- Problem requirements -
Say how many of the lines below include the word "hresult", and write nothing else.

- Data records -
------------

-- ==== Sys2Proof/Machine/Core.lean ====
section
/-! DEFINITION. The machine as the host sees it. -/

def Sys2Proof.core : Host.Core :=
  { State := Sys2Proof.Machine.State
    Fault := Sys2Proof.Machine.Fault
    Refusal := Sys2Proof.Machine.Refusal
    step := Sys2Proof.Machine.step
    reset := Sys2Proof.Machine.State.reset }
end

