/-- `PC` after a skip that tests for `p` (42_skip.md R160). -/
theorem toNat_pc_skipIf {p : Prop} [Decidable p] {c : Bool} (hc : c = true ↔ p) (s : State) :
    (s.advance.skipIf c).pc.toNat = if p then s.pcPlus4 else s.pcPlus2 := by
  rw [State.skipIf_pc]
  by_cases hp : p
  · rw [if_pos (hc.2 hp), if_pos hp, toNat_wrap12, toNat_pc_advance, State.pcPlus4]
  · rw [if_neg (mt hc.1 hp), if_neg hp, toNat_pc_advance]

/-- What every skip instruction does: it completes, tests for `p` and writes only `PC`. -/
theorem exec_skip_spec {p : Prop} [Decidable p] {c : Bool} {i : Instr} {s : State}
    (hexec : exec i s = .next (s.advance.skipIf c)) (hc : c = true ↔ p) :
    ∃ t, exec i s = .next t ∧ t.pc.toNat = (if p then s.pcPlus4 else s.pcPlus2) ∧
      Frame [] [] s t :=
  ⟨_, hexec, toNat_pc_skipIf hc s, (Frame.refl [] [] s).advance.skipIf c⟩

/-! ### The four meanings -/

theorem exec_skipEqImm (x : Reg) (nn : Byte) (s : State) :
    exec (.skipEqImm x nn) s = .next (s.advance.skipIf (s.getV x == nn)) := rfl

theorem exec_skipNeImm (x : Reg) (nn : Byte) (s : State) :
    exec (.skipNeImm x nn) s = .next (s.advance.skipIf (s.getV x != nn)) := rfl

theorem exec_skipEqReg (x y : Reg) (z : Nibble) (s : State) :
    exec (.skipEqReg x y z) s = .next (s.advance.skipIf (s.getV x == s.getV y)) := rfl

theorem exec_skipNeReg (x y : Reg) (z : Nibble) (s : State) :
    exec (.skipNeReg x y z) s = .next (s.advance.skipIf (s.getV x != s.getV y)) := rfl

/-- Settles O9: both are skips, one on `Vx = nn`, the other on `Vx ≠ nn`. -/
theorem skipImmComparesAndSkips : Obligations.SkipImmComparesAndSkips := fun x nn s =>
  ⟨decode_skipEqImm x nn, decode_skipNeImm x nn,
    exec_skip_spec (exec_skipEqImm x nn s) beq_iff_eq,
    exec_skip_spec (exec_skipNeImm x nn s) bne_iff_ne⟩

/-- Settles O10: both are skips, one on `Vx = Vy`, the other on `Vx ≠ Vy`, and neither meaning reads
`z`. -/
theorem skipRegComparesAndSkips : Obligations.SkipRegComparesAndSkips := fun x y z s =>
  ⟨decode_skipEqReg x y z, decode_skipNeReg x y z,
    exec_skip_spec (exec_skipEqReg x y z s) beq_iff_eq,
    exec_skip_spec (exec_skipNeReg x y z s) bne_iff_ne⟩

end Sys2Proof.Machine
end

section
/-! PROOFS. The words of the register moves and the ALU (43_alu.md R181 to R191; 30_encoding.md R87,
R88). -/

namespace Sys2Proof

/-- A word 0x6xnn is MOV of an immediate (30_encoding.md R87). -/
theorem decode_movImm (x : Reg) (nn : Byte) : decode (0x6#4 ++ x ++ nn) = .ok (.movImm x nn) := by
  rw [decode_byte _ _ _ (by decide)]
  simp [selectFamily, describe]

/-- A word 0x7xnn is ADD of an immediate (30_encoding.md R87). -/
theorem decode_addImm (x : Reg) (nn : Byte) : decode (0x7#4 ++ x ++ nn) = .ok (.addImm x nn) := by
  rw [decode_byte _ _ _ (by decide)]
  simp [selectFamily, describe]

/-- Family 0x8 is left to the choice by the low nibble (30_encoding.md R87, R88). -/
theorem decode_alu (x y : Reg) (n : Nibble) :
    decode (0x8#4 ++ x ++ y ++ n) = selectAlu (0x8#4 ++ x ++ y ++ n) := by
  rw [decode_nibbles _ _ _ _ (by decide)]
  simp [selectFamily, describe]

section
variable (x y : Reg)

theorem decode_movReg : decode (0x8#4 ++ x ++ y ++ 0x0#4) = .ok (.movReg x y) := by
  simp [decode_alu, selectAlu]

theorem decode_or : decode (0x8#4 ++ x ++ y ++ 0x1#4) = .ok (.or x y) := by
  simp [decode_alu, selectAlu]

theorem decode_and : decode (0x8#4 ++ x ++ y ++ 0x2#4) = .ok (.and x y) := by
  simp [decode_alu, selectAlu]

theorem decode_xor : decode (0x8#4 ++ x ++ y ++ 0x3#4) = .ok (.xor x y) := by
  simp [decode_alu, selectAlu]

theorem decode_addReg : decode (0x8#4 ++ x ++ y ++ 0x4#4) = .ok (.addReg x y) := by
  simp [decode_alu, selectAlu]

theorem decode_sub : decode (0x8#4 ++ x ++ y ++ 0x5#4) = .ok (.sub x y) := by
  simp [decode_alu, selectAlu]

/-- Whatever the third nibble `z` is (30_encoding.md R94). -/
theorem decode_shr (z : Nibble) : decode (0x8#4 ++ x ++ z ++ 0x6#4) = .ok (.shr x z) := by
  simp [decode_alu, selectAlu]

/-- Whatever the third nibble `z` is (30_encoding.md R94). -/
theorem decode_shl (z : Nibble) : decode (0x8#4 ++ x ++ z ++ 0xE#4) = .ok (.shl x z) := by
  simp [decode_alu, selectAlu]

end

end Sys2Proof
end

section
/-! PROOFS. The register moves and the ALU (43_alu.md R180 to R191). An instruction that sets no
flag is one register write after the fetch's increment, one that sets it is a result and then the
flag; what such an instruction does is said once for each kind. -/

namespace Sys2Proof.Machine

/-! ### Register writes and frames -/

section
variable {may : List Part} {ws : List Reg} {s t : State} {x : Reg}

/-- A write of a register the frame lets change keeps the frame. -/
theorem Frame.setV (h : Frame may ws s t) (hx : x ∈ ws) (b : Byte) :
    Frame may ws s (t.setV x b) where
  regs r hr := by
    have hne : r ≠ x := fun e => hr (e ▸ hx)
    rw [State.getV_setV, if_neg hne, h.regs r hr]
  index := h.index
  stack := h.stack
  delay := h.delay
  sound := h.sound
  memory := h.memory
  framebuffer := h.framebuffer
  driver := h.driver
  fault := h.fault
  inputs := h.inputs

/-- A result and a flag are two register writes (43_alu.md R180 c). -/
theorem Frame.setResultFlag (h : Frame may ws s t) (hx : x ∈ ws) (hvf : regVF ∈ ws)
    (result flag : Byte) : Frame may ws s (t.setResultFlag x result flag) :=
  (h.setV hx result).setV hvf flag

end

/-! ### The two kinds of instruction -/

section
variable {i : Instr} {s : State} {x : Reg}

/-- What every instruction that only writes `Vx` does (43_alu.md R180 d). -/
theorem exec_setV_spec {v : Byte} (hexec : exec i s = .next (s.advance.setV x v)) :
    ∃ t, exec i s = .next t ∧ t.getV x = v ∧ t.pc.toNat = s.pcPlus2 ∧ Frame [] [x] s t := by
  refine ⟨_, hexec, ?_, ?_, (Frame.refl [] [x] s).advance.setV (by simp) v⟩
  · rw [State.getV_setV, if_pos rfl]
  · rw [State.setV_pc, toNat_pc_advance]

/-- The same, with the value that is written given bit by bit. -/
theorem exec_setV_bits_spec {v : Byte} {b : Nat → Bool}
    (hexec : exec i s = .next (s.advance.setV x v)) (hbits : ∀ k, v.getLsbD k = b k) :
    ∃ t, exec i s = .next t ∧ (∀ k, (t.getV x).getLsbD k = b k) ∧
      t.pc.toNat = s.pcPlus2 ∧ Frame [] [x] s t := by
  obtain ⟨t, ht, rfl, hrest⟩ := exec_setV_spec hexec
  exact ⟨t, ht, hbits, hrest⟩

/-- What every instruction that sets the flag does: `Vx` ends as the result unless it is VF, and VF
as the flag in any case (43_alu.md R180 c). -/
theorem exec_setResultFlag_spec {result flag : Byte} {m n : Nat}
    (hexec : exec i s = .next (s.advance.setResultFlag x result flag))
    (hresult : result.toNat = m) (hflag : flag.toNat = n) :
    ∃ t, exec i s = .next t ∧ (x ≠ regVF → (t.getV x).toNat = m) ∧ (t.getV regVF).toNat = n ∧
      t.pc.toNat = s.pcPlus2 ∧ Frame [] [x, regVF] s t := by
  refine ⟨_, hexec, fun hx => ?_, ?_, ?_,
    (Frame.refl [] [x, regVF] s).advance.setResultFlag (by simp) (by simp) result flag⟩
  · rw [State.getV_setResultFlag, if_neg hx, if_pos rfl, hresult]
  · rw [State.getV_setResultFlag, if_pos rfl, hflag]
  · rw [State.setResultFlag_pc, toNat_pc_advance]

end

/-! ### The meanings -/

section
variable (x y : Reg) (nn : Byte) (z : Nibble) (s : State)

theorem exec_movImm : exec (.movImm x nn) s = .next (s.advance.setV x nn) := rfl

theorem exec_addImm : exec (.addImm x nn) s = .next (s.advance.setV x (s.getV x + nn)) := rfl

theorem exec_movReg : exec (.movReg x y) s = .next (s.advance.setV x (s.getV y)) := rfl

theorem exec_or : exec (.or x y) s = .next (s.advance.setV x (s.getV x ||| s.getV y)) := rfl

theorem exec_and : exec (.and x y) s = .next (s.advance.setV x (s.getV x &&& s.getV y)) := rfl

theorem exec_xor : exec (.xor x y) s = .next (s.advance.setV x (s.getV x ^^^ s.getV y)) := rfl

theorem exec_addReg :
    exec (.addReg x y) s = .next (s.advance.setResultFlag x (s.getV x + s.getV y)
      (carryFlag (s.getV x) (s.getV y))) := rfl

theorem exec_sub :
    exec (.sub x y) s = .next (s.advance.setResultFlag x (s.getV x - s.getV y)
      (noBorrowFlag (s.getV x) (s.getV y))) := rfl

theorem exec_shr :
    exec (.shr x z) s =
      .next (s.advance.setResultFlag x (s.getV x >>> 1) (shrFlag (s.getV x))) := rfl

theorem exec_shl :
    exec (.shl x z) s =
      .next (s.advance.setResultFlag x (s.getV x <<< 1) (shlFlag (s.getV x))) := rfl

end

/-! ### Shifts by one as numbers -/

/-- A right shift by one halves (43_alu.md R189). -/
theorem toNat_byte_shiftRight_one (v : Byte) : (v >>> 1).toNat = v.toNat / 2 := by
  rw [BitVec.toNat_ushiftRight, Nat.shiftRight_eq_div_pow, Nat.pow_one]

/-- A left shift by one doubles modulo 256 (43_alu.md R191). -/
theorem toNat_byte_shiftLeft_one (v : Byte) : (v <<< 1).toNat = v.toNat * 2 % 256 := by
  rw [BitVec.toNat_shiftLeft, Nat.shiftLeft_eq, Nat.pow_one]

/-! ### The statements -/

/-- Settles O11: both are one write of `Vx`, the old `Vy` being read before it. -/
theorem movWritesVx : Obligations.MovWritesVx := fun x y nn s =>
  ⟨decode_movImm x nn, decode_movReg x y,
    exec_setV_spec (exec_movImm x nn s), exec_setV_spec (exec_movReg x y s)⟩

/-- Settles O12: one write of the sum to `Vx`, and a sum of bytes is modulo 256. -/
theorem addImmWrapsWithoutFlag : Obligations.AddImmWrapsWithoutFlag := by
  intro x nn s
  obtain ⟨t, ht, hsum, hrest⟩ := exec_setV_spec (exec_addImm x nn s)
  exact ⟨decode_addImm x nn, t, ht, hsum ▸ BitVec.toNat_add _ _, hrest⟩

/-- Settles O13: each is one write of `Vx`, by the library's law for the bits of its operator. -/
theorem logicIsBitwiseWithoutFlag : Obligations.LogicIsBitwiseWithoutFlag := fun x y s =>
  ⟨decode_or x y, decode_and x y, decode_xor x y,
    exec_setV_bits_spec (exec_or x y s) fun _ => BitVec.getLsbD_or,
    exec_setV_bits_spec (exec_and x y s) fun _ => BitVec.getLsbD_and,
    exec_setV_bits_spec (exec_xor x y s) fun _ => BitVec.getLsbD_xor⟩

------------

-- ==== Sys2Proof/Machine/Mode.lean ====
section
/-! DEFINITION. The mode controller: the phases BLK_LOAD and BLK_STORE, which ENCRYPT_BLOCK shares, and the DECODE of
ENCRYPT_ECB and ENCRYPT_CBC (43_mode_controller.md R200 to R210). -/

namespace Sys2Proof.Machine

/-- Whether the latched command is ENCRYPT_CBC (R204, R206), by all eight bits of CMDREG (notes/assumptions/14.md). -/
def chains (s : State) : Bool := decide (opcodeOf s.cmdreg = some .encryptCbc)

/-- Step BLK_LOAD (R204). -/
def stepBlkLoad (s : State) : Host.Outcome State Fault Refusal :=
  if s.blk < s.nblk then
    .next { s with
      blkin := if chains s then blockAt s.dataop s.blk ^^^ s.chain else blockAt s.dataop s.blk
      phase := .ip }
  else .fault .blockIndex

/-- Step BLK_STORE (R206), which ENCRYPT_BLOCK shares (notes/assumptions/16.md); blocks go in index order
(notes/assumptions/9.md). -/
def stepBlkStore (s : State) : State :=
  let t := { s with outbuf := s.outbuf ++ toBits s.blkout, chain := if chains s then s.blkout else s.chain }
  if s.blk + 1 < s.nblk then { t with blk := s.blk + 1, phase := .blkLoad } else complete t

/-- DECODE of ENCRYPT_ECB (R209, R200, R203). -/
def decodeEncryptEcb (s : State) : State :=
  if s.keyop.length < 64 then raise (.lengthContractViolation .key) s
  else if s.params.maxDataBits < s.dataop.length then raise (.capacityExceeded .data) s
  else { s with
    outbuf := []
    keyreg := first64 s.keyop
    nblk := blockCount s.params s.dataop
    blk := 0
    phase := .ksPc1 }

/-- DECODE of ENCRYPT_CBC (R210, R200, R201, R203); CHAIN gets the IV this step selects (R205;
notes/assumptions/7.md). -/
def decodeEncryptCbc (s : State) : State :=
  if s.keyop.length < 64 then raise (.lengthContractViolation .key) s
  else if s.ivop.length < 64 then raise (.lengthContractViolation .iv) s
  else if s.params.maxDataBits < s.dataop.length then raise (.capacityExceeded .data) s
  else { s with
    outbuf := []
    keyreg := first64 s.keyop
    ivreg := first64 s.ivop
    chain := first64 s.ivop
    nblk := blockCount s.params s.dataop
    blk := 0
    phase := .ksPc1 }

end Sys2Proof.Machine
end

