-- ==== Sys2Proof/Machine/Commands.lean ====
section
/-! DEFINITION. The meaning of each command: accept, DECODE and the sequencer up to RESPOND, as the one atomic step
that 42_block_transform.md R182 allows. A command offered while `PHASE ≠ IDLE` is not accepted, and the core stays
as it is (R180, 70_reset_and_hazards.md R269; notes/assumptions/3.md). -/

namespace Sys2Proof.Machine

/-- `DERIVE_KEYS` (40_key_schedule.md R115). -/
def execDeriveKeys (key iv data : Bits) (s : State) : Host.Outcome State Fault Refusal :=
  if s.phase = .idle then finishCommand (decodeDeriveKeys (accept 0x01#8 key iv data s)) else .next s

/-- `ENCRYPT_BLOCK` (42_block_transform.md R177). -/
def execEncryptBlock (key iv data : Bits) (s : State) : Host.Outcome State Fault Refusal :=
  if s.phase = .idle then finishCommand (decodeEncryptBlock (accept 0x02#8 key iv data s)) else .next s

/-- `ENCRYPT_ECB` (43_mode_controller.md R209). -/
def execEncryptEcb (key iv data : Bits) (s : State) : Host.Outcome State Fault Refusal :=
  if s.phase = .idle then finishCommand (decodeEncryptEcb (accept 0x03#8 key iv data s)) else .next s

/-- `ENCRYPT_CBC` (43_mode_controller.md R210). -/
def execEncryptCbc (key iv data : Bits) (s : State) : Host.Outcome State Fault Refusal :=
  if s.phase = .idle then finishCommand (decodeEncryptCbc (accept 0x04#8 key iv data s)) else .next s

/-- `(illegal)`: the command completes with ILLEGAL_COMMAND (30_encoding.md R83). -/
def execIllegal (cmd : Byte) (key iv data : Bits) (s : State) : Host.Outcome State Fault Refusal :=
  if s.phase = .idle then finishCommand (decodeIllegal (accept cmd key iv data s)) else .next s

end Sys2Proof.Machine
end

------------

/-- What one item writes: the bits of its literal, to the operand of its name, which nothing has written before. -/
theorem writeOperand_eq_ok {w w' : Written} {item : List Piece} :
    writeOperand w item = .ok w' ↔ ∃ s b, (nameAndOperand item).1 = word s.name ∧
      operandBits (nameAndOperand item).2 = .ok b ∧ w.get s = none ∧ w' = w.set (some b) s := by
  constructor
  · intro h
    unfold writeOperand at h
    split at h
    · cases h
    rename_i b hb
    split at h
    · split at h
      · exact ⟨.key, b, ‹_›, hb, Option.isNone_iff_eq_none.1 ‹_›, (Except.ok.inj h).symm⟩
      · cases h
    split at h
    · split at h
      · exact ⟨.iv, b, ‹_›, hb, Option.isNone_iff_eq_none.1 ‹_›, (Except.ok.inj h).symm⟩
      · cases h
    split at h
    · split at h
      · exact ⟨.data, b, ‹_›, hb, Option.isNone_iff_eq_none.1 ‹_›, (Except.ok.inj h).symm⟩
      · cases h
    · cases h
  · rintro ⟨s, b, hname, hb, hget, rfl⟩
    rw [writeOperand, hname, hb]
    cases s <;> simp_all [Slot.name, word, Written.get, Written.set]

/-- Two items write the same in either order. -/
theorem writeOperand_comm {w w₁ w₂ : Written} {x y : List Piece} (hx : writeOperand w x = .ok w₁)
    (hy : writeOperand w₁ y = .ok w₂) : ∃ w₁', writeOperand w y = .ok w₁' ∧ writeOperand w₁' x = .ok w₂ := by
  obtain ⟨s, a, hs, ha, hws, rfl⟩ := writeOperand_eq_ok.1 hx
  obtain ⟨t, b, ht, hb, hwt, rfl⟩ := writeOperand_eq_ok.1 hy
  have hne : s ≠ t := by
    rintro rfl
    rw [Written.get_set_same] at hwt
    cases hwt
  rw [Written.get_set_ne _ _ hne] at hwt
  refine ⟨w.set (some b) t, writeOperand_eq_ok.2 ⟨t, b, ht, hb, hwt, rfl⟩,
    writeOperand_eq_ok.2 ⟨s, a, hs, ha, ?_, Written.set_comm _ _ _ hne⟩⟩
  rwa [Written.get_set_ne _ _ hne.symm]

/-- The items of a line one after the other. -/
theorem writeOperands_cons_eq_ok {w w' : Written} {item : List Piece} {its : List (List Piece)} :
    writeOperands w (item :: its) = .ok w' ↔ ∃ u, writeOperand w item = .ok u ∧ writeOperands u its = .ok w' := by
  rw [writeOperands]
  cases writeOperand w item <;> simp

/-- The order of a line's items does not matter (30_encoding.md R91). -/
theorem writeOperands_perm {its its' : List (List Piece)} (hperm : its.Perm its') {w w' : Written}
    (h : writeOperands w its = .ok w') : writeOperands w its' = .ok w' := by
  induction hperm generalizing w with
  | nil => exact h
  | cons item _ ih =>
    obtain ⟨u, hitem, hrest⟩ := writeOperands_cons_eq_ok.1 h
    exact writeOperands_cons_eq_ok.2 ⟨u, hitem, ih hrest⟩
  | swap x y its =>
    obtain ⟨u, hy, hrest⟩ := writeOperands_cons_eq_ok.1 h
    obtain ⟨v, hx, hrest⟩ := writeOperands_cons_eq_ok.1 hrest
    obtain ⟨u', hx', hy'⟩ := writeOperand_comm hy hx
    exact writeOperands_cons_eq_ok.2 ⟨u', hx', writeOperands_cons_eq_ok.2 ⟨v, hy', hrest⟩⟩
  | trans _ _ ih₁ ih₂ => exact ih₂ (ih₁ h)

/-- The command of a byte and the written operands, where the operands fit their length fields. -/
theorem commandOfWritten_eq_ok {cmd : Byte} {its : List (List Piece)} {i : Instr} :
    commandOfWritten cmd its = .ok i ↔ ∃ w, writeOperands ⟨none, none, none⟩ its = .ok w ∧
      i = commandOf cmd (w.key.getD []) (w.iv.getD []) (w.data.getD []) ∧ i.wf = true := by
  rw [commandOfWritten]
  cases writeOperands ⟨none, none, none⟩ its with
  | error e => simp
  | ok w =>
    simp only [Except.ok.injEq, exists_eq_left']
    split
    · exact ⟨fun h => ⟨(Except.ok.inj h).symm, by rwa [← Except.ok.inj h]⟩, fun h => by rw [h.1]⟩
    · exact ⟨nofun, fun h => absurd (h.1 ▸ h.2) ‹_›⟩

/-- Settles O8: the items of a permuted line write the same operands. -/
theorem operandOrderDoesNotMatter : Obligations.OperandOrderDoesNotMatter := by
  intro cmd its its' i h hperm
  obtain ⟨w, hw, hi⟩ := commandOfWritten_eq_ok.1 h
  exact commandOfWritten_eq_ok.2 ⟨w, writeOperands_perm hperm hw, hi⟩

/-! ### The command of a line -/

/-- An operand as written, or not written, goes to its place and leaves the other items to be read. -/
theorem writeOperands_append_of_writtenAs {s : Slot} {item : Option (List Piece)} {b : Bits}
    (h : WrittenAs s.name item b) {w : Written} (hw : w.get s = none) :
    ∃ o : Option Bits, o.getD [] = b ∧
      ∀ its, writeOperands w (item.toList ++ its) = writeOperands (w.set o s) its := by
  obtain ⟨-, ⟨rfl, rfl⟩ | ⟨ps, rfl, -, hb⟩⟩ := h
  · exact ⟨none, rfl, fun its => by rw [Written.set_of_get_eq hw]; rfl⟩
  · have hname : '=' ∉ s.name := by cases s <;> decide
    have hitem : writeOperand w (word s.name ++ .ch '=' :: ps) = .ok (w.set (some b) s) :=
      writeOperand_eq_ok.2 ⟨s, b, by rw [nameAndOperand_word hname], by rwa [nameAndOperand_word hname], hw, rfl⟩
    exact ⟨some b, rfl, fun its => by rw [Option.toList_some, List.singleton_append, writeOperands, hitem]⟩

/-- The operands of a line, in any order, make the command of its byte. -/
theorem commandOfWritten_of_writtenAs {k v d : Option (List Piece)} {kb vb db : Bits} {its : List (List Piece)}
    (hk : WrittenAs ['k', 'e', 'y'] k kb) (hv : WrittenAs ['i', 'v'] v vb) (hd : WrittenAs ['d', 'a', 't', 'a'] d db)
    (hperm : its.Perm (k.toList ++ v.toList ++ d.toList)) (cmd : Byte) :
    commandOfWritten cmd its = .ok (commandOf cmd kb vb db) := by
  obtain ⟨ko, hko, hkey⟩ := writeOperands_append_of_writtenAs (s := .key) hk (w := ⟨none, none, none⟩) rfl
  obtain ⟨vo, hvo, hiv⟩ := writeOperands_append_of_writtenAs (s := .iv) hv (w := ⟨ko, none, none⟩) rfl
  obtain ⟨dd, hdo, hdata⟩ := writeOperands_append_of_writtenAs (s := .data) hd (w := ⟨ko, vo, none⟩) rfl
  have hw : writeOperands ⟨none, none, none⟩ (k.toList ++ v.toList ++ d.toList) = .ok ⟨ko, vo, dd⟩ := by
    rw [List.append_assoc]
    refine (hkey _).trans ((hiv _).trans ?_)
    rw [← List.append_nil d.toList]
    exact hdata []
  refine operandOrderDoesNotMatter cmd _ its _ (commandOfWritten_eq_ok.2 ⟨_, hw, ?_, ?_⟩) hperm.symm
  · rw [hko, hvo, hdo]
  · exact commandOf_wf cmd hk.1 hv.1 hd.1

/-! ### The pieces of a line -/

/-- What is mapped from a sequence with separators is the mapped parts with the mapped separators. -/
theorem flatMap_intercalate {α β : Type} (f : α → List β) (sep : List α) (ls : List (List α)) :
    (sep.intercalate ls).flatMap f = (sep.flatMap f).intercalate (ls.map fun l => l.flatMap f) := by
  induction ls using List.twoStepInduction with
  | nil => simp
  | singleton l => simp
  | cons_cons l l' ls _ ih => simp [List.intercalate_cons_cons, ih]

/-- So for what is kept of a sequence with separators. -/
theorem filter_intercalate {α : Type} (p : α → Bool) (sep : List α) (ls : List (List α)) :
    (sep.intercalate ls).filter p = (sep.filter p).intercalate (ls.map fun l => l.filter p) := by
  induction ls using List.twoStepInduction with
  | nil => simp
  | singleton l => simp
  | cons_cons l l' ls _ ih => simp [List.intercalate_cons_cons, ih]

------------

- Completed exercise -
2